**Assigned task:**
Reproduce, from the line containing "Sys2Proof.Machine.execHbuild width s" to the last line of the material, every line exactly.
▶
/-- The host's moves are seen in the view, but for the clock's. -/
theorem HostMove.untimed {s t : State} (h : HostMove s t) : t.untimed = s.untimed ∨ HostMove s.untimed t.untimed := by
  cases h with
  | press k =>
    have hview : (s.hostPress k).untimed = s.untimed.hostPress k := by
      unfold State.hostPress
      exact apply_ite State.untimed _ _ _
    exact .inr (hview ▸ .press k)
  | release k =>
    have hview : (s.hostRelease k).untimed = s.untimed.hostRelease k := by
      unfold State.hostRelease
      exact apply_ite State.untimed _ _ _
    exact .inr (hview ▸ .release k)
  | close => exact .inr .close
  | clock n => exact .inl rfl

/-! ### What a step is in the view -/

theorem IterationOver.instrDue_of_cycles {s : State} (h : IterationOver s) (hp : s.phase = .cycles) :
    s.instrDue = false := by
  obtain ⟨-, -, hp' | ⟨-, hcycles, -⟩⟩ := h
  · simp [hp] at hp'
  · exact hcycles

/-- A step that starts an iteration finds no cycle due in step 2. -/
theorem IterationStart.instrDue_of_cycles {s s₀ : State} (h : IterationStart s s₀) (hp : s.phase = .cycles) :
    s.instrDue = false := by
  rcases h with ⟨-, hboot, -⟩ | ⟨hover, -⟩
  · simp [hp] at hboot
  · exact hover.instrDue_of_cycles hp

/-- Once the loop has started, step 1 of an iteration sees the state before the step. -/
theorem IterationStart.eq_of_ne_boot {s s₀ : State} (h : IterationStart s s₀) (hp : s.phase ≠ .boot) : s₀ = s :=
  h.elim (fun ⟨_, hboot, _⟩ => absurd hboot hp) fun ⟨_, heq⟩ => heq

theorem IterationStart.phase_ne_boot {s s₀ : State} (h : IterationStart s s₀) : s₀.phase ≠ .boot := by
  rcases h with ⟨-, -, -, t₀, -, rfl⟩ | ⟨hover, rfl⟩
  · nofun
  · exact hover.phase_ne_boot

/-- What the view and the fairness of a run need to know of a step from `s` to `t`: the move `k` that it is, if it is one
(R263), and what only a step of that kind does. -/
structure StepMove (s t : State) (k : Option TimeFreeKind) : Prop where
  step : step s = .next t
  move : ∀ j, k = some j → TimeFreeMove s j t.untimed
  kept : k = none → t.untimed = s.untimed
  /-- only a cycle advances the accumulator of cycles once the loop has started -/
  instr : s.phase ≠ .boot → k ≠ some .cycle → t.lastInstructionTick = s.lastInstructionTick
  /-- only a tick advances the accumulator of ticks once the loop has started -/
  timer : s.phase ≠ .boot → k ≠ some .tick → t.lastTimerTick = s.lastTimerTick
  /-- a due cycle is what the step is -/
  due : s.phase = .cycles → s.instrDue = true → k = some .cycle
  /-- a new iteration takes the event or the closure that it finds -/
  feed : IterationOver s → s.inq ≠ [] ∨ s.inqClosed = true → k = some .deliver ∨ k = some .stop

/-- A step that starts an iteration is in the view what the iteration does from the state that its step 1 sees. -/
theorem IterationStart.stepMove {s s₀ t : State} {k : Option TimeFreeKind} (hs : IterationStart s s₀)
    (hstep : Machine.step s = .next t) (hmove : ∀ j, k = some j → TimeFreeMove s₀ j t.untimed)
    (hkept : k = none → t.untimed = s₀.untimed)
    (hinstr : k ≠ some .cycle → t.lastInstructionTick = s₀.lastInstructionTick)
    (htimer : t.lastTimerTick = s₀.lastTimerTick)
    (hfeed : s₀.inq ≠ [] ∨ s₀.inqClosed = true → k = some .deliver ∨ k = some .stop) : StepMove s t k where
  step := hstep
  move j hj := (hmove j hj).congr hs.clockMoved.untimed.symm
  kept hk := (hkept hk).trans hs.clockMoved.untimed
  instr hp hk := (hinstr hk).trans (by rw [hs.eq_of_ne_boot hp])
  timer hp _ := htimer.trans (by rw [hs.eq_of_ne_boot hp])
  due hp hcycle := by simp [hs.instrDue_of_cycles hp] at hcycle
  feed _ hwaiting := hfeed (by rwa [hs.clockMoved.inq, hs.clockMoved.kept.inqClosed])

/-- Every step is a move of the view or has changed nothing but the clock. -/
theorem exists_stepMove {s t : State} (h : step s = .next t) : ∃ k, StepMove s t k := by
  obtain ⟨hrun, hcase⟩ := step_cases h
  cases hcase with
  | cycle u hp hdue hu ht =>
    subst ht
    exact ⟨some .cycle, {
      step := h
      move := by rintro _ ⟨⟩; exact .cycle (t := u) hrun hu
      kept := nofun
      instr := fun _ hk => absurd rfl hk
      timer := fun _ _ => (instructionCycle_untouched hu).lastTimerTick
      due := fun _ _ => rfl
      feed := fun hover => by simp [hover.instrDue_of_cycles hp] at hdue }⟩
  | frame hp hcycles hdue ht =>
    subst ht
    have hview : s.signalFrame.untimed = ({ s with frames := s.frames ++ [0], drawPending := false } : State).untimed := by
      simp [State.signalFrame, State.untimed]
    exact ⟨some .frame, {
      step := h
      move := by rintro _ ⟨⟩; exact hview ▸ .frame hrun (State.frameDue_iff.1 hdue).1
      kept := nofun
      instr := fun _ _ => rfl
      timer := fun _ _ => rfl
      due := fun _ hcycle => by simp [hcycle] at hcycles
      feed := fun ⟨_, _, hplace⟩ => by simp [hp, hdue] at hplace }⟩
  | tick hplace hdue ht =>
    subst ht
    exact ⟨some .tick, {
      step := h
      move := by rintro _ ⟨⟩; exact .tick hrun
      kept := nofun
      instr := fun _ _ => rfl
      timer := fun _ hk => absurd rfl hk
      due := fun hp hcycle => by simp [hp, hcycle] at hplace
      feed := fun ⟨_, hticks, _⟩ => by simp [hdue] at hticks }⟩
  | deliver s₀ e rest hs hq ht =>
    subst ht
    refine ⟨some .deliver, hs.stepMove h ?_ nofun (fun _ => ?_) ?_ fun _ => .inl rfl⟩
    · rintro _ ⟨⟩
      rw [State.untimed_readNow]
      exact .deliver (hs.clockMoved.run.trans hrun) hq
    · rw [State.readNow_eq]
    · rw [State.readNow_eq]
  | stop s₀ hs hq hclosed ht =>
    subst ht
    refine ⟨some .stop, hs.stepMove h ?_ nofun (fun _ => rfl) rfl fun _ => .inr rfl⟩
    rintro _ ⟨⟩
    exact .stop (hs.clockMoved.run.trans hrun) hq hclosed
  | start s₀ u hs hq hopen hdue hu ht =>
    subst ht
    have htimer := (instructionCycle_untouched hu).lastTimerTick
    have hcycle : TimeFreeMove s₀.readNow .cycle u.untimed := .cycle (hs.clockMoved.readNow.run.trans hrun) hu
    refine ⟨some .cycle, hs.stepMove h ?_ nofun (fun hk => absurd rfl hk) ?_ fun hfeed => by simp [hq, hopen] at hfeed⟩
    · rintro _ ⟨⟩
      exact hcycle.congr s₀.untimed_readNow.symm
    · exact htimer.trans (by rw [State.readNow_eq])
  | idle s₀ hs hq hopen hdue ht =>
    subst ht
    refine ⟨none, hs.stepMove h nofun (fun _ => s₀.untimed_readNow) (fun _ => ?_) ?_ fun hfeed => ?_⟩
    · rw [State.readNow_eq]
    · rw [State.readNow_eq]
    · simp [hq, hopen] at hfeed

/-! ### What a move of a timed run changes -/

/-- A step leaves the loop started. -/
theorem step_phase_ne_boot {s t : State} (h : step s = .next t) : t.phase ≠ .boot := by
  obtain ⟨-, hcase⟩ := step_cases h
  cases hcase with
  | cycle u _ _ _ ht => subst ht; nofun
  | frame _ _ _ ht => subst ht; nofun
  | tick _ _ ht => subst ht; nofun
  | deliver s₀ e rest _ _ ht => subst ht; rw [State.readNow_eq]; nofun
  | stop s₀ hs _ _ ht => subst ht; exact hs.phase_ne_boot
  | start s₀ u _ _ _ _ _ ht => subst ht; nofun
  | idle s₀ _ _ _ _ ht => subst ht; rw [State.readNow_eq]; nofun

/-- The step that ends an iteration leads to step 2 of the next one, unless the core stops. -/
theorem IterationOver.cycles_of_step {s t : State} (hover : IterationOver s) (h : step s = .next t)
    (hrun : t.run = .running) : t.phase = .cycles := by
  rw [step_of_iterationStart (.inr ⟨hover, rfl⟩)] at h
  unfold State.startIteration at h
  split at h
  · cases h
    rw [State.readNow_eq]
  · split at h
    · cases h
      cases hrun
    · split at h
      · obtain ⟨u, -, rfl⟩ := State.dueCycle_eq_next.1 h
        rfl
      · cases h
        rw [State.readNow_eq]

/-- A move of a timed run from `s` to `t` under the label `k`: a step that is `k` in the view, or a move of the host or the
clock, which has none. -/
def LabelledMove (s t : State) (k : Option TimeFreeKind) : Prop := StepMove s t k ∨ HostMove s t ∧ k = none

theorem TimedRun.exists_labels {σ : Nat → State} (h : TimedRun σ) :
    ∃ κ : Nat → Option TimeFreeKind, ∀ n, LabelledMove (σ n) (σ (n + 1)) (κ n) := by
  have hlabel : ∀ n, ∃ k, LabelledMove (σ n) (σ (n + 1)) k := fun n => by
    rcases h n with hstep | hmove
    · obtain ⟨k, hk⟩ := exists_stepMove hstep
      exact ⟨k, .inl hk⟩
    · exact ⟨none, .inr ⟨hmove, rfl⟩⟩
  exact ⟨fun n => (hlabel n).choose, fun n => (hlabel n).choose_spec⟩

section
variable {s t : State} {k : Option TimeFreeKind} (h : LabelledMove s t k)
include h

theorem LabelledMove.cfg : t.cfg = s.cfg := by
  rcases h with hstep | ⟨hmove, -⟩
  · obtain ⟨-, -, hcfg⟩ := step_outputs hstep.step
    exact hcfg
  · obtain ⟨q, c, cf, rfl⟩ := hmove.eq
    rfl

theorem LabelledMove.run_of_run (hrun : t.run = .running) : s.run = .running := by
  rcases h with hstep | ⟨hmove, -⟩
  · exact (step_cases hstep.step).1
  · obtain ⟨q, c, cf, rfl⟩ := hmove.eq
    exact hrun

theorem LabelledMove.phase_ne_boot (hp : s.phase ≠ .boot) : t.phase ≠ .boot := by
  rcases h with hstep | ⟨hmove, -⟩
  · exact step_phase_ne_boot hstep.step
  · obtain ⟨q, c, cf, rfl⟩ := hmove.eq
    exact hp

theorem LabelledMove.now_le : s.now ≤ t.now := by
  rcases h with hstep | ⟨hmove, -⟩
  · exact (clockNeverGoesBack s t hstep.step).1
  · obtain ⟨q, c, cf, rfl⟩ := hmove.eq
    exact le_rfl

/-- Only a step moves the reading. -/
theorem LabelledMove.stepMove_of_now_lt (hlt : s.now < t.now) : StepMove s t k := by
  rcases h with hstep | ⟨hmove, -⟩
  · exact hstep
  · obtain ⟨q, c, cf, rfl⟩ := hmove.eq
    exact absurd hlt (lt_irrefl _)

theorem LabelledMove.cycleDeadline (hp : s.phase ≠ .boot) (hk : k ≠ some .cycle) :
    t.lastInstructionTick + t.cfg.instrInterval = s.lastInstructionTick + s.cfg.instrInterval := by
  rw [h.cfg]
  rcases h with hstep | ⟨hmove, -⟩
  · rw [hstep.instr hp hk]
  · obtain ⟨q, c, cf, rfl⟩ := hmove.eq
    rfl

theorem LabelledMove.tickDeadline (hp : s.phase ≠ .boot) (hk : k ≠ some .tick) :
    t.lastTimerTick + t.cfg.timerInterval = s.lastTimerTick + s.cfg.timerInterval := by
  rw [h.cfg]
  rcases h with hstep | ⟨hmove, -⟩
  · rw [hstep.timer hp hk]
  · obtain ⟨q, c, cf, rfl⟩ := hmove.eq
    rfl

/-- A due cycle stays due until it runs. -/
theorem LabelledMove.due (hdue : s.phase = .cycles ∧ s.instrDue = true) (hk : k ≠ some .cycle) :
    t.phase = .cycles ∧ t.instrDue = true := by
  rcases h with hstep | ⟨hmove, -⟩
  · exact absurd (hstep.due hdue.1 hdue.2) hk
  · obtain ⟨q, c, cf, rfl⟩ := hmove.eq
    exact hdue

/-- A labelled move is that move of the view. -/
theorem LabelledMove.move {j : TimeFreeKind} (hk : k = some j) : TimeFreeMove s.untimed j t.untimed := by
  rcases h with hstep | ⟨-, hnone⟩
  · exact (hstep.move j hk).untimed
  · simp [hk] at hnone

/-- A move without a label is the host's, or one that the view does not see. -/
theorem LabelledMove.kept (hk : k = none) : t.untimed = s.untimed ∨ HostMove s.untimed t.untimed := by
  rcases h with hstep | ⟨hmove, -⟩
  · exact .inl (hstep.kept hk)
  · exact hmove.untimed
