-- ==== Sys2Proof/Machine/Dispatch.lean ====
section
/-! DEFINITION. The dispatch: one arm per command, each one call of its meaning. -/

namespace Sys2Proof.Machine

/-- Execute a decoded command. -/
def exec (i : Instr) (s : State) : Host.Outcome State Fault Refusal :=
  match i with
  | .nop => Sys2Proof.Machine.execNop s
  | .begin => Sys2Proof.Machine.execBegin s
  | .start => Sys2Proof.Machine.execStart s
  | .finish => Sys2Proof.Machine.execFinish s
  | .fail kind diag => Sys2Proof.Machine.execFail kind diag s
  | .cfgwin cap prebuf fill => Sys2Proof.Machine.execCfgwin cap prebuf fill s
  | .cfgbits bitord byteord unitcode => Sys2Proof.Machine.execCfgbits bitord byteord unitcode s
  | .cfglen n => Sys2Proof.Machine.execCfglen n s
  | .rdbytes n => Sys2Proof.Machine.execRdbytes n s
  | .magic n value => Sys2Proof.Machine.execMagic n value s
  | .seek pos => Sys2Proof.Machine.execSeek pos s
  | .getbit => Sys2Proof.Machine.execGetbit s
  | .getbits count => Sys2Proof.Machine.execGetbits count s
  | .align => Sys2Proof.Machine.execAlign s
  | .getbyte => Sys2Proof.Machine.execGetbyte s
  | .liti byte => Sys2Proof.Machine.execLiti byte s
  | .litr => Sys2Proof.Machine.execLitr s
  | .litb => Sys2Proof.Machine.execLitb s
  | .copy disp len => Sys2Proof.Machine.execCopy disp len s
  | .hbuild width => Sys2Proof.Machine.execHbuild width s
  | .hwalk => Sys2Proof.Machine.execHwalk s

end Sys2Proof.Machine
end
◀
**Response:**
  | .hbuild width => Sys2Proof.Machine.execHbuild width s
  | .hwalk => Sys2Proof.Machine.execHwalk s

end Sys2Proof.Machine
end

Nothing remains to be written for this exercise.